* [Data shown]

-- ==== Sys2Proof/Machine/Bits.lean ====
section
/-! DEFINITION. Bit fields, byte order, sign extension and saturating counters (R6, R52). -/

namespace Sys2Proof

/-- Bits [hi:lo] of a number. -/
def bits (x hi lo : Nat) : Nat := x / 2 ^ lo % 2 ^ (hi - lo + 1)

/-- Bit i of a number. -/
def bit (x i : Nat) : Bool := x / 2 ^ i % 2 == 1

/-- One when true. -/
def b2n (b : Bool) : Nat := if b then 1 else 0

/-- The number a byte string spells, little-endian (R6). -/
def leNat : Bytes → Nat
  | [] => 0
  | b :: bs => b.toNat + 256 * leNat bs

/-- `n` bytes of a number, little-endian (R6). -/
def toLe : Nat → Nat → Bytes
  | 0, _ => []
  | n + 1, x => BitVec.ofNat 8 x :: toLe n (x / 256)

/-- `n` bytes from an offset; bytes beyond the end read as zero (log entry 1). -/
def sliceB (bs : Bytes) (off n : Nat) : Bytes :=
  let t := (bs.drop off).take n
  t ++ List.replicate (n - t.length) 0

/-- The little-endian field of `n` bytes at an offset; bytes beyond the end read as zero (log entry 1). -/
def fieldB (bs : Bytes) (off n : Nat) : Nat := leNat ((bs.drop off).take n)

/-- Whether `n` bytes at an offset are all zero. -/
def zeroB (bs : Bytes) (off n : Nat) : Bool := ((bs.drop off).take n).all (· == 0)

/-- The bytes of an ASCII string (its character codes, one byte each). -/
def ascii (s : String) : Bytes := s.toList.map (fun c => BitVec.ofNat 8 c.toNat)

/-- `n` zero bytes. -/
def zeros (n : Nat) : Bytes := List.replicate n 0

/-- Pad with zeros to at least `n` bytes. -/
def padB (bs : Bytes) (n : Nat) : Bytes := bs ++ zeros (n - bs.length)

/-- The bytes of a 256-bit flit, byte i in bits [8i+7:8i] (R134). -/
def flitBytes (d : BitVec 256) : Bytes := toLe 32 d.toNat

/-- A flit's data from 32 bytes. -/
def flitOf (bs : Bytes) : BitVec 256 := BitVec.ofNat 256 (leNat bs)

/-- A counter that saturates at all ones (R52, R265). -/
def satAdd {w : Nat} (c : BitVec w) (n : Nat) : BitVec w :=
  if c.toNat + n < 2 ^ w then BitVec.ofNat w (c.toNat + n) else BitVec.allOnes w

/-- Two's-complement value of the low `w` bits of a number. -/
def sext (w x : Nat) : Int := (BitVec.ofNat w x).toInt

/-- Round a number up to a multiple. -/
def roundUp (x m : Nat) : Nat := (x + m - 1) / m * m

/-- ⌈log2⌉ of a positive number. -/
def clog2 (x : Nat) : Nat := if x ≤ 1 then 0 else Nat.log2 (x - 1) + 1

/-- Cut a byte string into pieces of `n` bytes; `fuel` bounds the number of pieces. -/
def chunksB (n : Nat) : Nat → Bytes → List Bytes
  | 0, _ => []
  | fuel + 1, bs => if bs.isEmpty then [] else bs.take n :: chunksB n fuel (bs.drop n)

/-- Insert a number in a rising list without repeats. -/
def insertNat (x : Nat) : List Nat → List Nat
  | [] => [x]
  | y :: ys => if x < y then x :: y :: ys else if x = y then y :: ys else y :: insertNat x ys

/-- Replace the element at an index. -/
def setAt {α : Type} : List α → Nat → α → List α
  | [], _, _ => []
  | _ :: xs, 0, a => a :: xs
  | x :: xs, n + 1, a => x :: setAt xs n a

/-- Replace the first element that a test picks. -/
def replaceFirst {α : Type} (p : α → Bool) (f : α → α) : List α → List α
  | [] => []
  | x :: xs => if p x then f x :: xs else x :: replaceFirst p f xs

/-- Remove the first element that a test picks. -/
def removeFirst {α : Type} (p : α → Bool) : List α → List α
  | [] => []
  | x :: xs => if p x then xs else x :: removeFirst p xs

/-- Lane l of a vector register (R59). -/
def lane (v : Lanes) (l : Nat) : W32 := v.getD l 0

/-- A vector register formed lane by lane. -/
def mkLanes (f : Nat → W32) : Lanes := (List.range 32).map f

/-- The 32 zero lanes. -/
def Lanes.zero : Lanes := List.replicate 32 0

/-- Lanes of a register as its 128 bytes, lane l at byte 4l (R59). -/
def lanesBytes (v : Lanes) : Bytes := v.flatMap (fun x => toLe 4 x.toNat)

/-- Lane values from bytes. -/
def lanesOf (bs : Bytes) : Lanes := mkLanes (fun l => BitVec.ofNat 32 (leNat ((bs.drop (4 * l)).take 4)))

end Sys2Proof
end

* [About this task]
State how many lines of the data above contain the word "ofNat", and include nothing other than that number.

* [Solution]
6